Insurer boss reveals cost of Solvency II
RSA Group chief executive Simon Lee says his company has no interest in making another offer to buy Aviva’s general insurance business.
Lee said the insurer is instead looking to expand overseas and would only consider bolt-on acquisitions.
Lee took over as group boss last year but was part of the management team whose £5bn approach was rejected by Aviva in August 2010.
“The chapter is closed on that. We thought at the time that it was the right thing to do,” Lee said in an interview with the Telegraph.
“It would have been three big in-market consolidations in the UK, Ireland and Canada and we thought we would have been able to drive significant value from that, but Aviva weren’t interested so we decided it wasn’t something that we should pursue.”

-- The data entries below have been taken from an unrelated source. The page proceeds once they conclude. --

theorem witness_pairs_and_rounding :
    (let s := ((eng9 (w123 0x13 0) [(2, 3), (3, 5)]).setReg 9 4 7).setAcc 9 1 ⟨1, false⟩
     issues s ⟨0x13, 1, 2, 3, false, 0⟩ && runs (.opMac2 5) s fun t => decide (t.acc 9 0 = ⟨15, false⟩) && decide (t.acc 9 1 = ⟨36, false⟩)) = true ∧
    (let s := (coef9 0x17 { val := 2 } {}).setReg 9 3 0x80000000
     issues s ⟨0x17, 1, 2, 3, false, 700⟩ && (s.coefWord 9 701).ecc == .ok
       && runs (.opMacc2 5) s fun t => decide (t.acc 9 0 = ⟨6 * 2 ^ 12, false⟩) && (t.acc 9 1).nav) = true ∧
    (let s (v : Acc) := (eng9 (w123 0x18 5) []).setAcc 9 1 v
     issues (s {}) ⟨0x18, 1, 2, 3, false, 5⟩
       && runs (.opRnd 5) (s ⟨-(2 ^ 27), false⟩) (fun t => t.reg 9 1 == 0xFFFFFFFF)
       && runs (.opRnd 5) (s ⟨2 ^ 27 - 1, false⟩) (fun t => t.reg 9 1 == 0 && !t.on (Reg.GRT_CTX_STATUS_SAT_S 9))
       && runs (.opRnd 5) (s ⟨2 ^ 71 - 1, false⟩) (fun t => t.reg 9 1 == 0x7FFFFFFF && t.on (Reg.GRT_CTX_STATUS_SAT_S 9))
       && runs (.opRnd 5) (s ⟨3, true⟩) (fun t => t.reg 9 1 == navN)) = true := by decide +kernel

theorem witness_loads_and_stores :
    (let s := coef9 0x01 { val := 2 } {}
     issues s ⟨0x01, 1, 2, 3, false, 700⟩ && runs (.opLdc 5) s fun t => t.reg 9 1 == 2 && only [] s t) = true ∧
    (let s (w : MWord) := (eng9 (w123 0x02 511) []).setSt 5 511 w
     issues (s {}) ⟨0x02, 1, 2, 3, false, 511⟩ && runs (.opLds 5) (s { val := 4 }) (fun t => t.reg 9 1 == 4)
       && runs (.opLds 5) (s { val := 4, ecc := .bad }) (fun t => t.reg 9 1 == navN && t.on (Reg.GRT_CTX_STATUS_POIS_S 9)
         && t.fld Reg.GRT_UE_ADDR == 0x101000 + 0x8000 * 5 + 2044)) = true ∧
    (let s := (eng9 (w123 0x03 511) [(2, 77)]).setSt 5 510 { val := 4 }
     let e := { s with eng := { s.eng with expNow := [5 * 512 + 511] } }
     issues s ⟨0x03, 1, 2, 3, false, 511⟩ && issues e ⟨0x03, 1, 2, 3, false, 511⟩
       && runs (.opSts 5) s (fun t => decide (t.stWord 5 511 = { val := 77 }) && decide (t.stWord 5 510 = { val := 4 }))
       && runs (.opSts 5) e (fun t => decide (t.eng.st = e.eng.st) && t.on (Reg.GRT_CTX_STATUS_COLLIDE_S 9))) = true ∧
    (let z (p : Nat) := (eng9 (w123 0x04 p) []).setCtx 9 { phase := .running, pc := 300, boundary := false, trigAt := 2 ^ 32 + 8 }
     let s (p : Nat) := { z p with eng := { (z p).eng with snap := [(9 * 32 + 31, 6)] } }
     issues (s 31) ⟨0x04, 1, 2, 3, false, 31⟩ && runs (.opIn 5) (s 31) (fun t => t.reg 9 1 == 6)
       && runs (.opIn 5) (s 32) (fun t => t.reg 9 1 == 0x10000000) && runs (.opIn 5) (s 33) (fun t => t.reg 9 1 == 8)) = true := by decide +kernel

/-- Context 9 at OUT to port 4, with a route to port 31 of context 0. -/
def out9 (w dl : Nat) : State :=
  let s := at_ 100 ((eng9 (w123 0x05 4) [(2, w)]).setFld (Reg.GRT_CTX_CTRL_EN 9) 1)
  { s with eng := { s.eng with ctx := [(9, { phase := .running, pc := 300, boundary := false, deadline := dl })] },
           stg := { s.stg with active := some { routes := [{ srcKind := 1, srcId := 9, srcPort := 4, dstKind := 0, dstId := 0, dstPort := 31 }] } } }

theorem witness_outputs :
    (let s := out9 6 100
     issues s ⟨0x05, 1, 2, 3, false, 4⟩ && (s.portRoutes 9 4).length == 1
       && runs (.opOut 5) s (fun t => tabGet navN t.eng.inPorts 31 == 6 && only [] s t)) = true ∧
    (let s := out9 6 99
     issues s ⟨0x05, 1, 2, 3, false, 4⟩ && s.enabled 9
       && runs (.opOut 5) s (fun t => decide (t.eng.inPorts = s.eng.inPorts) && (t.ctx 9).missed && t.on (Reg.GRT_CTX_STATUS_DLMISS_S 9))) = true ∧
    (let s := out9 0x80000000 100
     runs (.opOut 5) s (fun t => decide (t.eng.inPorts = s.eng.inPorts) && t.on (Reg.GRT_CTX_STATUS_NAV_S 9))) = true := by decide +kernel

theorem witness_control_ops :
    runs (.opNop 5) (eng9 (w123 0 0) []) (fun t => (t.ctx 9).pc == 301 && !(t.ctx 9).boundary) = true ∧
    (let s := eng9 (w123 0x1D 255) []
     issues s ⟨0x1D, 1, 2, 3, false, 255⟩ && runs (.opRep 5) s fun t => decide ((t.ctx 9).rep = some ⟨301, 3, 3, 0, 256⟩)) = true ∧
    (let img : Img := { routes := [{ srcKind := 3, srcId := 9, dstKind := 2, regAddr := (Reg.GRT_CTX_STATUS_OVRN_S 9).addr }] }
     let s (x : Nat) := { eng9 (w123 0x1E 8) [(2, x)] with stg := { up.stg with active := some img } }
     let a := (Reg.GRT_CTX_STATUS_OVRN_S 9).addr
     ((rowsAt a).find? fun q => q.acc == .w1c && decide (q.lo ≤ 8) && decide (8 < q.lo + q.width)).isSome
       && (((s 1).routesOf 9).filter fun r => r.srcKind == 3 && r.srcId == 9 && r.dstKind == 2).length == 1
       && issues (s 1) ⟨0x1E, 1, 2, 3, false, 8⟩
       && runs (.opFlag 5) (s 1) (fun t => t.plainWord a == 256) && runs (.opFlag 5) (s 0) (fun t => t.plainWord a == 0)
       && runs (.opFlag 5) (s navN) (fun t => t.plainWord a == 256)) = true ∧
    (let s := at_ 1000 (put (eng9 (w123 0x21 0) []) [(Reg.GRT_CTX_CTRL_EN 9, 1), (Reg.GRT_CTX_STATUS_MISS_RUN 9, 3)])
     issues s ⟨0x21, 1, 2, 3, false, 0⟩ && s.enabled 9
       && runs (.opEnd 5) s fun t => (t.ctx 9).phase == .idle && t.runs 5 == none && t.fld (Reg.GRT_CTX_STATUS_MISS_RUN 9) == 0) = true := by
  decide +kernel

/-- Context 9 with a FETCH channel 3, in a phase, at FETCH or WAITF. -/
def fetch9 (op : Nat) (p : Phase) (jobs : List FetchJob) (r : CtxRun) : State :=
  let s := put (eng9 (w123 op 508) [(2, 0x80000040)]) [(Reg.DMA_CH_CFG_CTX 3, 9), (Reg.DMA_CH_CFG_KIND 3, kFETCH)]
  let t := s.setCtx 9 { r with phase := p, pc := 300 }
  { t with mem := { t.mem with ch := [(3, { jobs := jobs })] } }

Lee is aiming to place 70% of RSA’s business outside of the UK by 2014 (currently 63%), a year ahead of plan.
He refused to speculate that RSA could make another transformational offer. “We’re very much going on the basis that our approach is bolt-on acquisitions.
“We’re looking to expand more overseas and an Aviva acquisition would actually see us double-up in the UK. I’m not sure that’s the right thing to do, given some of the difficulties in the UK market. Back then we were pretty confident we would have been able to do it, but I think the market conditions today are very different.”
Lee also estimated that RSA’s cost for complying with Solvency II, earmarked for January 2014, will exceed £100m.